The REMstar Auto A-Flex HT delivers positive airway pressure therapy for the treatment of Obstructive Sleep Apnea in spontaneously breathing patients weighing over 30kg (66 lbs). It is for use in the home or hospital/institutional environment.

The REMstar Auto A-Flex HT is a microprocessor controlled blower based positive pressure system which is comprised of the therapy device, a heated humidifier and patient tubing (15mm, 22mm, or heated tubing).

The REMstar Auto A-Flex HT delivers CPAP and Auto CPAP therapy. With CPAP therapy, the device provides a continuous positive airway pressure throughout the entire therapy session. With Auto CPAP therapy, the device provides a positive airway pressure that automatically adjusts to the patient's needs as various breathing events, such as apneas and hypopneas, are detected.

In addition to the CPAP and Auto CPAP therapy, the REMstar Auto A-Flex HT incorporates several optional features to aid with patient comfort. These features include ramp, adjustable pressure relief (FLEX technologies), and humidification. Two ramp options are available, ramp and GPAP, in which therapy pressure gradually increases (ramps) to the prescription pressure. The therapy pressure increases to the prescription pressure over minutes with the standard ramp feature and over days with the GPAP extended duration ramp feature. Humidification options include both a heated humidifier and heated tubing. The heated humidifier adjusts the level of humidification by varying the temperature of a heated plate used to heat up a chamber of water. Optional heated tubing can then be used to maintain that air at a desired temperature until it reaches the patient's mask.

The REMstar Auto A-Flex HT is intended for use with a patient circuit that connects the device to a patient interface device (mask). A typical patient circuit consists of patient tubing (15mm, or heated tubing) and an exhalation device (if one is not present in the mask). When a heated humidifier is attached to the therapy device, the patient circuit connects to the air outlet port of the heated humidifier.

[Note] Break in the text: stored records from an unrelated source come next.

/-- The two read slots of bit `i` (R81): what they return, and the slaves after them. -/
theorem Bus.run_pair {c : Config} {bus after : Bus} {a : Bool} {out : DeviceAddress} {i : Nat} {x y : List Level}
    (hi : i < 64) (hs : bus.Searching a out i) (h : Bus.run c [.read x, .read y] bus = some after) :
    (bitOfSamples x = false ↔ ∃ d ∈ bus.searched a, Agree d out i ∧ d.getLsbD i = false) ∧
      (bitOfSamples y = false ↔ ∃ d ∈ bus.searched a, Agree d out i ∧ d.getLsbD i = true) ∧
      after.busy = 0 ∧
      (∀ v ∈ after.slaves, v.active = true ↔ (a = false ∨ v.alarm = true) ∧ Agree v.rom out i) ∧
      ∀ v ∈ after.slaves, v.active = true → v.mode = .searchDecision i := by
  have hmode : ∀ v ∈ bus.slaves, v.active = true → v.mode = .searchBit i := fun v hv ha => by
    rw [hs.mode v hv ha, if_neg (by omega)]
  have hread : ∀ v ∈ bus.slaves, v.afterRead = if v.active then { v with mode := .searchComplement i } else v := by
    intro v hv
    cases ha : v.active with
    | false => simp [Slave.afterRead, ha]
    | true => simp [Slave.afterRead, ha, hmode v hv ha]
  simp only [Bus.run] at h
  split at h
  case h_2 => simp at h
  rename_i mid hmid
  split at h
  case h_2 => simp at h
  rename_i last hlast
  cases h
  obtain ⟨hx, rfl⟩ := Bus.read_low hs.busy (fun v hv ha => by rw [hmode v hv ha]; simp) hmid
  have hmid' : ∀ w ∈ bus.slaves.map Slave.afterRead, w.active = true → w.mode = .searchComplement i := by
    intro w hw ha
    obtain ⟨v, hv, rfl⟩ := List.mem_map.mp hw
    rw [hread v hv] at ha ⊢
    cases hva : v.active <;> simp_all
  obtain ⟨hy, rfl⟩ := Bus.read_low (bus := { slaves := bus.slaves.map Slave.afterRead, busy := 0 }) rfl
    (fun v hv ha => by rw [hmid' v hv ha]; simp) hlast
  have hpick : ∀ value : Bool, (∃ d ∈ bus.searched a, Agree d out i ∧ d.getLsbD i = value) ↔
      ∃ v ∈ bus.slaves, v.active = true ∧ v.rom.getLsbD i = value := by
    intro value
    constructor
    · rintro ⟨d, hd, hag, hv⟩
      obtain ⟨v, hmem, htakes, rfl⟩ := (Bus.mem_searched bus a d).mp hd
      exact ⟨v, hmem, (hs.active v hmem).mpr ⟨htakes, hag⟩, hv⟩
    · rintro ⟨v, hmem, hact, hv⟩
      obtain ⟨htakes, hag⟩ := (hs.active v hmem).mp hact
      exact ⟨v.rom, (Bus.mem_searched bus a v.rom).mpr ⟨v, hmem, htakes, rfl⟩, hag, hv⟩
  refine ⟨?_, ?_, rfl, ?_, ?_⟩
  · rw [hx, hpick]
    refine exists_congr fun v => and_congr_right fun hv => ?_
    cases ha : v.active with
    | false => simp [Slave.drivesLow, ha]
    | true => simp [Slave.drivesLow, ha, hmode v hv ha]
  · rw [hy, hpick]
    constructor
    · rintro ⟨w, hw, hl⟩
      obtain ⟨v, hv, rfl⟩ := List.mem_map.mp hw
      rw [hread v hv] at hl
      cases ha : v.active with
      | false => simp [Slave.drivesLow, ha] at hl
      | true => exact ⟨v, hv, ha, by simpa [Slave.drivesLow, ha] using hl⟩
    · rintro ⟨v, hv, ha, hb⟩
      exact ⟨v.afterRead, List.mem_map.mpr ⟨v, hv, rfl⟩, by rw [hread v hv]; simp [Slave.drivesLow, ha, hb]⟩
  · intro w hw
    obtain ⟨u, hu, rfl⟩ := List.mem_map.mp hw
    obtain ⟨v, hv, rfl⟩ := List.mem_map.mp hu
    have hid : v.afterRead.afterRead.identity = v.identity :=
      (Slave.afterRead_identity _).trans (Slave.afterRead_identity _)
    simp only [Slave.identity, Prod.mk.injEq] at hid
    have hact : v.afterRead.afterRead.active = v.active := by
      rw [hread v hv]; cases ha : v.active <;> simp [Slave.afterRead, ha]
    rw [hact, hid.1, hid.2.1]
    exact hs.active v hv
  · intro w hw ha
    obtain ⟨u, hu, rfl⟩ := List.mem_map.mp hw
    obtain ⟨v, hv, rfl⟩ := List.mem_map.mp hu
    rw [hread v hv] at ha ⊢
    cases hva : v.active <;> simp_all [Slave.afterRead]

/-- The write slot of bit `i` (R81): the slaves whose bit differs drop out. -/
theorem Bus.run_decision {c : Config} {bus after : Bus} {a : Bool} {out : DeviceAddress} {i : Nat} (hi : i < 64)
    (hb : bus.busy = 0)
    (ha : ∀ v ∈ bus.slaves, v.active = true ↔ (a = false ∨ v.alarm = true) ∧ Agree v.rom out i)
    (hm : ∀ v ∈ bus.slaves, v.active = true → v.mode = .searchDecision i)
    (h : Bus.run c [.write (out.getLsbD i)] bus = some after) : after.Searching a out (i + 1) := by
  simp only [Bus.run, Bus.take, Option.some.injEq] at h
  subst h
  have hsucc : ∀ x : DeviceAddress, Agree x out (i + 1) ↔ Agree x out i ∧ x.getLsbD i = out.getLsbD i := fun x =>
    ⟨fun h => ⟨fun j hj => h j (by omega), h i (by omega)⟩, fun h => h.1.succ h.2⟩
  refine ⟨hb, ?_, ?_⟩ <;> intro w hw
  · obtain ⟨v, hv, rfl⟩ := List.mem_map.mp hw
    have hid := Slave.afterWrite_identity c (out.getLsbD i) v
    simp only [Slave.identity, Prod.mk.injEq] at hid
    rw [hid.1, hid.2.1, hsucc, ← and_assoc, ← ha v hv]
    cases hact : v.active with
    | false => simp [Slave.afterWrite, hact]
    | true =>
      simp only [Slave.afterWrite, hact, if_true, hm v hv hact]
      split <;> simp_all
  · obtain ⟨v, hv, rfl⟩ := List.mem_map.mp hw
    cases hact : v.active with
    | false => intro h; simp [Slave.afterWrite, hact] at h
    | true =>
      simp only [Slave.afterWrite, hact, if_true, hm v hv hact]
      split
      · intro _; dsimp only; by_cases h63 : i = 63 <;> simp [h63]
      · simp

/-- The first `n` groups of a search (R81): the pairs read are those of the addresses that take part. -/
theorem Bus.run_searchFrames {c : Config} {m : Line} {bus after : Bus} {a : Bool} {out : DeviceAddress} {n : Nat}
    (hn : n ≤ 64) (hs : bus.Searching a out 0) (h : Bus.run c (searchFrames c m out n) bus = some after) :
    PairsRead (bus.searched a) c m out n ∧ after.Searching a out n := by
  induction n generalizing after with
  | zero => cases h; exact ⟨fun i hi => by omega, hs⟩
  | succ n ih =>
    rw [searchFrames_succ] at h
    obtain ⟨mid, h1, h2⟩ := Bus.run_append_some h
    obtain ⟨hp, hmid⟩ := ih (by omega) h1
    rw [show [Slot.read (m.slotSamples c (2 * n)), .read (m.slotSamples c (2 * n + 1)), .write (out.getLsbD n)] =
      [.read (m.slotSamples c (2 * n)), .read (m.slotSamples c (2 * n + 1))] ++ [.write (out.getLsbD n)] from rfl] at h2
    obtain ⟨mid', h3, h4⟩ := Bus.run_append_some h2
    obtain ⟨p0, p1, hb, hact, hmode⟩ := Bus.run_pair (by omega) hmid h3
    rw [Bus.searched_congr (Bus.run_kept h1).1] at p0 p1
    refine ⟨fun i hi => ?_, Bus.run_decision (by omega) hb hact hmode h4⟩
    rcases Nat.lt_succ_iff_lt_or_eq.mp hi with hi | rfl
    · exact hp i hi
    · exact ⟨p0, p1⟩

/-- The first `n` groups of a search and the pair after them. -/
theorem Bus.run_searchFrames_pair {c : Config} {m : Line} {bus after : Bus} {a : Bool} {out : DeviceAddress} {n : Nat}
    (hn : n < 64) (hs : bus.Searching a out 0)
    (h : Bus.run c (searchFrames c m out n ++
      [.read (m.slotSamples c (2 * n)), .read (m.slotSamples c (2 * n + 1))]) bus = some after) :
    PairsRead (bus.searched a) c m out (n + 1) := by
  obtain ⟨mid, h1, h2⟩ := Bus.run_append_some h
  obtain ⟨hp, hmid⟩ := Bus.run_searchFrames (by omega) hs h1
  obtain ⟨p0, p1, -⟩ := Bus.run_pair hn hmid h2
  rw [Bus.searched_congr (Bus.run_kept h1).1] at p0 p1
  intro i hi
  rcases Nat.lt_succ_iff_lt_or_eq.mp hi with hi | rfl
  · exact hp i hi
  · exact ⟨p0, p1⟩

/-- The frames of a search after a good handshake, run on the environment: the slaves are ready for bit 0 of the search, and
the frames of the walk are still to be answered. -/
theorem Bus.run_to_search {c : Config} (hc : c.Ok) {bus after : Bus} {a : Bool} {pre rest : List Slot} {u1 u2 : Nat}
    (hb : bus.busy = 0) (out : DeviceAddress)
    (h : Bus.run c (pre ++ [.reset (.success u1 u2)] ++ byteSlots (searchCommand c a) ++ rest) bus = some after) :
    ∃ mid : Bus, mid.searched a = bus.searched a ∧ mid.Searching a out 0 ∧ Bus.run c rest mid = some after := by
  obtain ⟨b2, h2, h3⟩ := Bus.run_append_some h
  obtain ⟨b1, h4, h5⟩ := Bus.run_append_some h2
  obtain ⟨i1, i2, i3⟩ := Bus.run_handshake h4
  obtain ⟨j1, j2⟩ := Bus.run_searchCommand hc out (i2 hb) i3 h5
  exact ⟨b2, Bus.searched_congr (j1.trans i1) a, j2, h3⟩

/-- `SEARCH` on the reference environment, when its cursor is legal and the handshake is good: it stopped at a pair `(1, 1)`,
or it completed; either way the pairs it read are those of the addresses that take part, and it followed R184 and R186. -/
theorem searchBody_on_environment {s : State} {a : Bool} {bus after : Bus} (hc : s.cfg.Ok) (hb : bus.busy = 0)
    (hlegal : cursorLegal s.cursorPosition = true) (hsucc : s.resetSeq.1 = .success)
    (hans : bus.Answers s.cfg (s.line.since (searchBody a s).2.line) after) :
    ∃ (m : Line) (out : DeviceAddress),
      ((∃ k < 64, PairsRead (bus.searched a) s.cfg m out (k + 1) ∧ BitsChosen s.cursorPosition s.abuf s.cfg m out k ∧
          m.bitAt s.cfg (2 * k) = true ∧ m.bitAt s.cfg (2 * k + 1) = true) ∧
        (searchBody a s).1 = .protocolError ∧ (searchBody a s).2.busState = .idle ∧ (searchBody a s).2.resPos = 0xFF) ∨
      ∃ p, PairsRead (bus.searched a) s.cfg m out 64 ∧ BitsChosen s.cursorPosition s.abuf s.cfg m out 64 ∧
        RecordedPosition s.cfg m out p ∧
        (∀ j < 64, ¬ (m.bitAt s.cfg (2 * j) = true ∧ m.bitAt s.cfg (2 * j + 1) = true)) ∧ after.Searching a out 64 ∧
        (addressValid s.cfg out = true ∧ (searchBody a s).1 = .ok ∧ (searchBody a s).2.rbuf = out ∧
            (searchBody a s).2.resPos = BitVec.ofNat 8 p ∨
          addressValid s.cfg out = false ∧ (searchBody a s).1 = .checksumError) := by
  have he : searchBody a s = searchSelected a s.resetSeq.2 := by simp [searchBody, hlegal, hsucc]
  rw [he] at hans ⊢
  obtain ⟨pre, u1, u2, hcomp, hline⟩ := State.resetSeq_success_frames hsucc
  obtain ⟨m, hm⟩ : ∃ m, m = s.resetSeq.2.line.after s.cfg (byteSlots (searchCommand s.cfg a)) := ⟨_, rfl⟩
  have hml : m = s.line.after s.cfg (pre ++ [.reset (.success u1 u2)] ++ byteSlots (searchCommand s.cfg a)) := by
    rw [hm, hline, Line.after_after]
  have hstart : ∀ slot ∈ pre ++ [.reset (.success u1 u2)] ++ byteSlots (searchCommand s.cfg a),
      slot.Complete s.cfg = true := fun slot h =>
    (List.mem_append.mp h).elim (hcomp slot) (writeSlots_complete s.cfg _ slot)
  rcases searchSelected_cases a s.resetSeq.2 m hm with ⟨out, p, q1, q2, q3, q4⟩ | ⟨k, hk, out, -, q2, q3, q4, q5⟩
  · have hfinal : (searchSelected a s.resetSeq.2).2.line = s.line.after s.cfg
        (pre ++ [.reset (.success u1 u2)] ++ byteSlots (searchCommand s.cfg a) ++ searchFrames s.cfg m out 64) := by
      rw [← Line.after_after _ _ (pre ++ _ ++ _), ← hml, q4]; split <;> rfl
    rw [hfinal, Line.since_after] at hans
    have hrun := Bus.answers_run hc (fun slot h =>
      (List.mem_append.mp h).elim (hstart slot) (searchFrames_complete s.cfg m out 64 slot)) hans
    obtain ⟨mid, e1, e2, e3⟩ := Bus.run_to_search hc hb out hrun
    obtain ⟨f1, f2⟩ := Bus.run_searchFrames le_rfl e2 e3
    rw [e1] at f1
    refine ⟨m, out, .inr ⟨p, f1, q2, q3, q1, f2, ?_⟩⟩
    cases hv : addressValid s.cfg out with
    | true =>
      have hv' : addressValid s.resetSeq.2.cfg out = true := hv
      exact .inl (by rw [q4, if_pos hv']; exact ⟨rfl, rfl, rfl, rfl⟩)
    | false =>
      have hv' : ¬ addressValid s.resetSeq.2.cfg out = true := by
        have h : addressValid s.resetSeq.2.cfg out = false := hv
        rw [h]; simp
      exact .inr (by rw [q4, if_neg hv']; exact ⟨rfl, rfl⟩)
  · have hfinal : (searchSelected a s.resetSeq.2).2.line = s.line.after s.cfg
        (pre ++ [.reset (.success u1 u2)] ++ byteSlots (searchCommand s.cfg a) ++ (searchFrames s.cfg m out k ++
          [.read (m.slotSamples s.cfg (2 * k)), .read (m.slotSamples s.cfg (2 * k + 1))])) := by
      rw [← Line.after_after _ _ (pre ++ _ ++ _), ← hml, q5]; rfl
    rw [hfinal, Line.since_after] at hans
    have hrun := Bus.answers_run hc (fun slot h => (List.mem_append.mp h).elim (hstart slot) fun h =>
      (List.mem_append.mp h).elim (searchFrames_complete s.cfg m out k slot) fun h => by
        simp only [List.mem_cons, List.not_mem_nil, or_false] at h
        rcases h with rfl | rfl <;> simp [Slot.Complete]) hans
    obtain ⟨mid, e1, e2, e3⟩ := Bus.run_to_search hc hb out hrun
    have f1 := Bus.run_searchFrames_pair hk e2 e3
    rw [e1] at f1
    refine ⟨m, out, .inl ⟨⟨k, hk, f1, q4, q2, q3⟩, ?_⟩⟩
    rw [q5]; exact ⟨rfl, rfl, rfl⟩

The provided text describes modifications to an existing device (REMstar Auto A-Flex HT) and seeks substantial equivalence to the predicate device (REMstar Auto A-Flex HT K113068). The submission focuses on non-clinical testing and standard compliance to demonstrate safety and effectiveness.

Here’s a breakdown of the information requested, based on the provided text:

1. Table of Acceptance Criteria and Reported Device Performance

The document does not provide a specific table of acceptance criteria with corresponding performance metrics for the modified device. Instead, it states:

2. Sample Size Used for the Test Set and Data Provenance

• Sample Size: Not applicable. The testing described is non-clinical design verification testing, not clinical studies with patient test sets. Therefore, there is no mention of a "test set" in the context of patient data.
• Data Provenance: Not applicable. The testing is internal design verification rather than data from human subjects.

3. Number of Experts Used to Establish the Ground Truth for the Test Set and Qualifications of Those Experts

• Not applicable. As described above, there was no clinical test set requiring expert ground truth establishment. The "ground truth" for the non-clinical tests would be the established engineering specifications and regulatory standards.

4. Adjudication Method for the Test Set

• Not applicable. There was no clinical test set to adjudicate.

5. If a Multi-Reader Multi-Case (MRMC) Comparative Effectiveness Study Was Done, If So, What Was the Effect Size of How Much Human Readers Improve with AI vs Without AI Assistance

• No. The document explicitly states: "Clinical tests were not required to demonstrate the safety and effectiveness of the REMstar Auto A-Flex HT." Therefore, no MRMC study was performed, and there is no mention of AI assistance or human reader improvement.

6. If a Standalone (i.e., algorithm only without human-in-the-loop performance) Was Done

• Not applicable. This device is a CPAP system, not an AI algorithm. Its performance is assessed through its mechanical and functional operation, not as an algorithm, and it's designed for use by patients, not directly by "human-in-the-loop" readers in the context of image interpretation or similar AI applications.

7. The Type of Ground Truth Used

• For the non-clinical tests, the "ground truth" would be the design specifications, performance requirements, and regulatory standards (e.g., ISO, IEC standards) that the device was tested against. The tests verified that the modifications did not alter the safety or effectiveness or the device's ability to meet these established engineering and regulatory benchmarks.

8. The Sample Size for the Training Set

• Not applicable. This device is a hardware and software system, not an AI model requiring a training set in the machine learning sense. The "training set" equivalent here would be the accumulated engineering knowledge, design principles, and previous device iterations used in the development process, not a distinct dataset for algorithm training.

9. How the Ground Truth for the Training Set Was Established

• Not applicable, as there is no training set in the context of an AI algorithm. The "ground truth" for the device's development and verification is established through a combination of:
  • Regulatory standards: As listed (e.g., ISO 14971, IEC 60601-1).
  • Internal product requirements and specifications: Developed based on the intended use, risk analysis, and engineering principles.
  • Performance of the predicate device: The modified device's performance is compared to its substantially equivalent predicate.